When manufactured, the new drill pipe will be subjected by the manufacturer to a series of mechanical, tensile, and hydrostatic pressure tests & inspections by API Specifications 5A and 5AX. This will ensure that the pipe can withstand specified loads. A joint of drill pipe will however be used in several wells. When it has been used it will undergo some degree of wear and will not be able to withstand the same loads as when it is new.
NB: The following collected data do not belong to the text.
-- ==== Sys2Proof/Certificates/Slice0/Obligations.lean ====
section
/-! DEFINITION. The statements about the model, for the provers. Rule numbers are those of spec/; a statement whose rule the
spec marks as its own decision or derivation says so and names it. -/

open Sys2Proof Sys2Proof.Machine

/-! ### Frames and decoding -/

/-- Decoding the frame of a command gives the command back, every operand at every value its payload word admits, and leaves
the words after it. 30_encoding R72, R73 (the spec's decision D11). -/
def Obligations.DecodeOfEncode : Prop :=
  ∀ (i : Instr) (rest : List Word), i.wf = true → decode i.port (encode i ++ rest) = .ok (i, rest)

/-- The only words that decode to a command are its frame, on its port, and what decodes is well formed. 30_encoding R72 to
R74, R76 (decisions D11, D12). -/
def Obligations.DecodeOnlyOwnFrame : Prop :=
  ∀ (p : Port) (ws rest : List Word) (i : Instr), decode p ws = .ok (i, rest) →
    i.wf = true ∧ p = i.port ∧ ws = encode i ++ rest

/-- A header word spells no command exactly when `RSV` is not 0, the opcode is reserved, the port is the wrong one, or the
port ends before the four payload words of a CONFIGURE. 30_encoding R77 (decision D12). -/
def Obligations.IllegalFrameExactly : Prop :=
  ∀ (p : Port) (h : Word) (ws : List Word),
    (∃ e, decode p (h :: ws) = .error e) ↔
      (h.extractLsb' 8 24 ≠ 0 ∨ (h.extractLsb' 0 8 ≠ 0x01#8 ∧ h.extractLsb' 0 8 ≠ 0x02#8) ∨
        (h.extractLsb' 0 8 = 0x01#8 ∧ p = .sample) ∨ (h.extractLsb' 0 8 = 0x02#8 ∧ p = .configuration) ∨
        (h.extractLsb' 0 8 = 0x01#8 ∧ ws.length < 4))

/-- Words written out from the spec's own examples (95_test_vectors V30-01 to V30-03, V30-10) decode to the commands they
stand for. 30_encoding R72, R73 (decision D11). -/
def Obligations.SpelledFramesDecode : Prop :=
  decode .configuration [0x00000001#32, 0x00000004#32, 0x000003E8#32, 0x00000008#32, 0x00000002#32]
      = .ok (.configure 4 1000 8 2, []) ∧
    decode .configuration [0x00000001#32, 0x00000001#32, 0xFFFFFFF8#32, 0x00000000#32, 0x00000003#32]
      = .ok (.configure 1 (-8) 0 3, []) ∧
    decode .sample [0x00000002#32] = .ok (.sample, []) ∧
    decode .configuration [0x00000001#32, 0x00000000#32, 0x00000001#32, 0x00000001#32, 0x00000001#32]
      = .ok (.configure 0 1 1 1, [])

/-- Words carried as bytes are little-endian: byte `k` of a word is its bits `[8k+7:8k]`, and the bytes carry the words
back. 20_memory R59, 30_encoding R70 (decision D14). -/
def Obligations.BytesCarryWords : Prop :=
  ∀ ws : List Word,
    wordsOfBytes (bytesOfWords ws) = ws ∧
      ∀ j < ws.length, ∀ k < 4,
        (bytesOfWords ws)[4 * j + k]? = some (((ws[j]?).getD 0 >>> (8 * k)).setWidth 8)

/-! ### Steps and agents -/

/-- When the words waiting on a port decode to a command and the port's agent takes the step, the step is exec of that
command, on the state with the turn and the frame taken off. 00_scope R12. -/
def Obligations.StepRunsDecodedFrame : Prop :=
  ∀ (s : State) (ts : List Agent) (p : Port) (i : Instr) (rest : List Word),
    s.turns = portAgent p :: ts → decode p (s.port p) = .ok (i, rest) →
      step s = exec i ({ s with turns := ts }.withPort p rest)

/-- A frame that spells no command is refused, by name. 30_encoding R78 (decision D12). -/
def Obligations.IllegalFrameRefused : Prop :=
  ∀ (s : State) (ts : List Agent) (p : Port) (e : FrameError),
    s.turns = portAgent p :: ts → s.port p ≠ [] → decode p (s.port p) = .error e →
      step s = .refused (.illegalFrame e)

/-- The refusal mark is kept for the rest of the run: once a frame that spells no command comes to its turn, after any number
of steps, the run is refused with the reason of that frame, however much longer it is run. 30_encoding R78 (decision D12); the
model's mark is the refused outcome (log 9). -/
def Obligations.RefusalMarkKept : Prop :=
  ∀ (s u : State) (ts : List Agent) (p : Port) (e : FrameError) (m n : Nat),
    Sys2Proof.core.run m s = .next u → u.turns = portAgent p :: ts → u.port p ≠ [] → decode p (u.port p) = .error e →
      Sys2Proof.core.run (m + (n + 1)) s = .refused (.illegalFrame e)

/-- A CONFIGURE and a SAMPLE both pending, and a reset with a command pending: both orders are admitted, each step whole.
20_memory R62, 60_exceptions R169 (decisions D10, D21). -/
def Obligations.BothOrdersAdmitted : Prop :=
  (∀ (s : State) (ts : List Agent) (i j : Instr) (iRest jRest : List Word),
    decode .configuration s.configurationPort = .ok (i, iRest) → decode .sample s.samplePort = .ok (j, jRest) →
      (∃ t u, exec i { s with turns := .syn :: ts, configurationPort := iRest } = .next t ∧
        exec j { t with turns := ts, samplePort := jRest } = .next u ∧
        Sys2Proof.core.run 2 { s with turns := .cfg :: .syn :: ts } = .next u) ∧
      (∃ t u, exec j { s with turns := .cfg :: ts, samplePort := jRest } = .next t ∧
        exec i { t with turns := ts, configurationPort := iRest } = .next u ∧
        Sys2Proof.core.run 2 { s with turns := .syn :: .cfg :: ts } = .next u)) ∧
  (∀ (s : State) (ts : List Agent) (p : Port) (i : Instr) (rest : List Word), decode p (s.port p) = .ok (i, rest) →
      (∃ u, exec i ({ s with turns := ts }.resetStep.withPort p rest) = .next u ∧
        Sys2Proof.core.run 2 { s with turns := .rst :: portAgent p :: ts } = .next u) ∧
      (∃ t, exec i ({ s with turns := .rst :: ts }.withPort p rest) = .next t ∧
        Sys2Proof.core.run 2 { s with turns := portAgent p :: .rst :: ts } = .next { t with turns := ts }.resetStep))

/-- With no agent to step, and in the turn of a port's agent with no word waiting, nothing changes but the turn. The model's
choice, log 7. -/
def Obligations.NoCommandNoChange : Prop :=
  (∀ s : State, s.turns = [] → step s = .next s) ∧
    (∀ (s : State) (ts : List Agent) (p : Port), s.turns = portAgent p :: ts → s.port p = [] →
      step s = .next { s with turns := ts })

/-- No step of the host reads or writes a block register or emits an event. 00_scope R5 and R13, 20_memory R68 (decisions
D10, D15, D17, D19). -/
def Obligations.HostStepsLeaveBlock : Prop :=
  ∀ (s : State) (ts : List Agent), s.turns = .host :: ts →
    ∃ t, step s = .next t ∧ t.regs = s.regs ∧ t.events = s.events ∧ t.turns = ts

/-- A reset step writes every register its reset value, PHASE a draw, emits no event, and leaves the host's memory and what
waits on the ports. 70_reset R180 (decisions D8, D9, D20); what it leaves is the model's reading, log 18. -/
def Obligations.ResetStepResults : Prop :=
  ∀ (s : State) (ts : List Agent), s.turns = .rst :: ts →
    ∃ t, step s = .next t ∧
      t.regs = { spb := 0, total := 0, inc0 := 0, inc1 := 0, notice := 0, phase := Config.freePhase s.draws, bp := 0, sc := 0,
                 cs := false, cfg := false, pcnt := 0, pacc := 0 } ∧
      t.events = s.events ∧ t.draws = s.draws + 1 ∧ t.turns = ts ∧ (∀ a, t.bitSource.read a = s.bitSource.read a) ∧
      (∀ p, t.port p = s.port p)

/-- After reset the block is Idle, every other register the spec gives a value holds it, and PHASE is a draw. 10_state R37,
70_reset R180, R181 (decisions D8, D9). -/
def Obligations.ResetStateRegisters : Prop :=
  State.reset.regs.cfg = false ∧ State.reset.regs.cs = false ∧ State.reset.regs.spb = 0 ∧ State.reset.regs.total = 0 ∧
    State.reset.regs.inc0 = 0 ∧ State.reset.regs.inc1 = 0 ∧ State.reset.regs.notice = 0 ∧ State.reset.regs.sc = 0 ∧
    State.reset.regs.bp = 0 ∧ State.reset.regs.pcnt = 0 ∧ State.reset.regs.pacc = 0 ∧
    State.reset.regs.phase = Config.freePhase 0 ∧ State.reset.events = []

/-! ### Invariants -/

/-- The invariants of 10_state R36 (derived by the spec), items 1 to 5, hold right after reset. -/
def Obligations.InvariantsAtReset : Prop := State.reset.regs.Inv

/-- Every step of every agent keeps the invariants of 10_state R36, items 1 to 5, from any state that has them. -/
def Obligations.InvariantsKeptByStep : Prop :=
  ∀ s t : State, s.regs.Inv → step s = .next t → t.regs.Inv

/-- In a state with the invariants no SAMPLE makes `BP`, `SC`, `PCNT` or `PACC` wrap: wherever the rules count one up, the
number is one more, and everywhere else it is kept or cleared as the rules say. 10_state R36 items 5 and 6 (derived by the
spec), 60_exceptions R172. -/
def Obligations.CountersNeverWrap : Prop :=
  ∀ s : State, s.regs.Inv → ∃ t, exec .sample s = .next t ∧
    (s.regs.cfg = false → t.regs = s.regs) ∧
    (s.regs.cfg = true → s.regs.sc ≠ s.regs.spb →
      t.regs.sc.toNat = s.regs.sc.toNat + 1 ∧ t.regs.bp = s.regs.bp ∧ t.regs.pcnt = s.regs.pcnt ∧ t.regs.pacc = s.regs.pacc) ∧
    (s.regs.cfg = true → s.regs.sc = s.regs.spb → s.regs.bp.toNat > s.regs.total.toNat →
      t.regs.sc = 0 ∧ t.regs.bp = s.regs.bp ∧ t.regs.pcnt = s.regs.pcnt ∧ t.regs.pacc = s.regs.pacc) ∧
    (s.regs.cfg = true → s.regs.sc = s.regs.spb → s.regs.bp.toNat ≤ s.regs.total.toNat →
      t.regs.sc = 0 ∧ t.regs.bp.toNat = s.regs.bp.toNat + 1 ∧
      (s.regs.pcnt.toNat < s.regs.notice.toNat →
        t.regs.pcnt.toNat = s.regs.pcnt.toNat + 1 ∧ t.regs.pacc = s.regs.pacc) ∧
      (s.regs.notice.toNat ≤ s.regs.pcnt.toNat → t.regs.pcnt = 0 ∧ t.regs.pacc.toNat = s.regs.pacc.toNat + 1))

/-- The canonical form of the state's data holds right after reset. The model's own form, log 5, log 6 and log 11. -/
def Obligations.CanonicalAtReset : Prop := State.reset.wf

/-- Every step keeps the canonical form of the bit source, the sample buffers and the list of written addresses, and no slot
entry without its word on the sample port. The model's own form, log 5, log 6 and log 11. -/
def Obligations.CanonicalKeptByStep : Prop := ∀ s t : State, s.wf → step s = .next t → t.wf

/-! ### CONFIGURE -/

/-- A CONFIGURE whose operands pass the three checks answers a next state: every register as 41_configure R140 loads it,
PHASE by the parameter, one event `OK`, and nothing else but the start of the run in the bit source. R145 to R150; the checks
R143, R144 and the parameter R149 are the spec's decisions D2, D4, D5, D7; when L is taken is the model's choice, log 6. -/
def Obligations.ConfigureAccepted : Prop :=
  ∀ (s : State) (spb : Nat) (shift : Int) (len notice : Nat), AcceptedOperands spb shift len →
    exec (.configure spb shift len notice) s = .next
      { s with
        regs :=
          { spb := BitVec.ofNat 32 spb
            total := BitVec.ofNat 32 (len + 4)
            inc0 := BitVec.ofInt 32 (shift * (Config.phaseScale : Int))
            inc1 := BitVec.ofInt 32 (-(shift * (Config.phaseScale : Int)))
            notice := BitVec.ofNat 32 notice
            phase := if Config.phaseReset then 0 else s.regs.phase
            bp := 0
            sc := BitVec.ofNat 32 spb
            cs := false
            cfg := true
            pcnt := 0
            pacc := 0 }
        runLen := s.declaredLen
        hostWritten := []
        events := s.events ++ [.status .ok] }

/-- What a CONFIGURE that replied `OK` leaves: `TOTAL` four more than the stream length, `INC1` the two's-complement
negation of `INC0`, the counters as the fields listed, Active, and a fetch in the very next SAMPLE. 41_configure R146, R147, R148, R150. -/
def Obligations.AcceptedRegisters : Prop :=
  ∀ (s t : State) (spb : Nat) (shift : Int) (len notice : Nat),
    (Instr.configure spb shift len notice).wf = true →
    exec (.configure spb shift len notice) s = .next t → t.events = s.events ++ [.status .ok] →
      t.regs.spb.toNat = spb ∧ t.regs.total.toNat = len + 4 ∧ t.regs.notice.toNat = notice ∧ t.regs.sc = t.regs.spb ∧
      t.regs.inc0.toInt = shift * (Config.phaseScale : Int) ∧ t.regs.inc1 = -t.regs.inc0 ∧
      (t.regs.inc0 = 0x80000000#32 → t.regs.inc1 = 0x80000000#32) ∧ (t.regs.inc0 = 0 → t.regs.inc1 = 0) ∧
      t.regs.bp = 0 ∧ t.regs.cs = false ∧ t.regs.pcnt = 0 ∧ t.regs.pacc = 0 ∧ t.regs.cfg = true ∧
      ∃ u, exec .sample t = .next u ∧ u.regs.bp = 1

/-- CONFIGURE runs for this hardware's parameters, and for every value of the parameters each check rejects with its reason,
the lowest that applies, the reply being the only effect. 41_configure R141, R143, R144, 60_exceptions R161, R162 (decisions
D4, D5, D13). -/
def Obligations.ConfigureRejections : Prop :=
  (∀ (s : State) (spb : Nat) (shift : Int) (len notice : Nat),
    exec (.configure spb shift len notice) s = .next (s.configure Config.params spb shift len notice)) ∧
  ∀ (p : Params) (s : State) (spb : Nat) (shift : Int) (len notice : Nat),
    (spb = 0 → s.configure p spb shift len notice =
      { s with events := s.events ++ [.status (.invalidConfig .samplesPerBitZero)] }) ∧
    (spb ≠ 0 → len > 2 ^ 32 - 6 → s.configure p spb shift len notice =
      { s with events := s.events ++ [.status (.invalidConfig .streamTooLong)] }) ∧
    (spb ≠ 0 → len ≤ 2 ^ 32 - 6 →
      (shift * (p.phaseScale : Int) < -2 ^ 31 ∨ shift * (p.phaseScale : Int) > 2 ^ 31 - 1) →
      s.configure p spb shift len notice =
        { s with events := s.events ++ [.status (.invalidConfig .incrementOutOfRange)] })

/-- A rejected CONFIGURE writes no register, and nothing else: only its reply is added. 41_configure R142. -/
def Obligations.RejectedWritesNothing : Prop :=
  ∀ (s t : State) (spb : Nat) (shift : Int) (len notice : Nat) (r : Reason),
    exec (.configure spb shift len notice) s = .next t → t.events = s.events ++ [.status (.invalidConfig r)] →
      t.regs = s.regs ∧ t = { s with events := t.events }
It is extremely difficult to predict the service life of a drill string since no two boreholes experience the same drilling conditions. However, as a rough guide, the length of the hole drilled by a piece of drill pipe, when part of a drill string will be :
- soft drilling areas: 220000 – 250000 ft
- hard or deviated drilling areas: 180000 – 210000 ft
This means that a piece of drill pipe may be used on up to 25 wells that are 10,000 ft deep During the working life of the drill pipe it will therefore be necessary to determine the degree of damage or wear that the pipe has already been subjected to and therefore its capacity to withstand the loads to which it will be exposed in the future. Various non-destructive tests are periodically applied to the used drill pipe, to assess the wear and therefore strength of the pipe, and to inspect for any defects, e.g. cracks. The strength of the pipe is gauged based on the remaining wall thickness, or if worn eccentrically, the average minimum wall thickness of the pipe. The methods used to inspect drill pipes are summarised in Table 4. Following the inspection, the drill pipe is classified in terms of the degree of wear or damage which is measured on the pipe. The criteria used for classifying the drill pipe based on the degree of wear or damage are shown in Table 6. The ‘Grade 1 or Premium’ drill pipe classification applies to the new pipe or used pipe with at least 80% of the original wall thickness remaining. A classification of Grade 2 and above indicates that the pipe has sustained significant wear or damage and that its strength has been significantly reduced. The strength of some typical drill pipe sizes when new, and when worn, is shown in tables 11 and 12.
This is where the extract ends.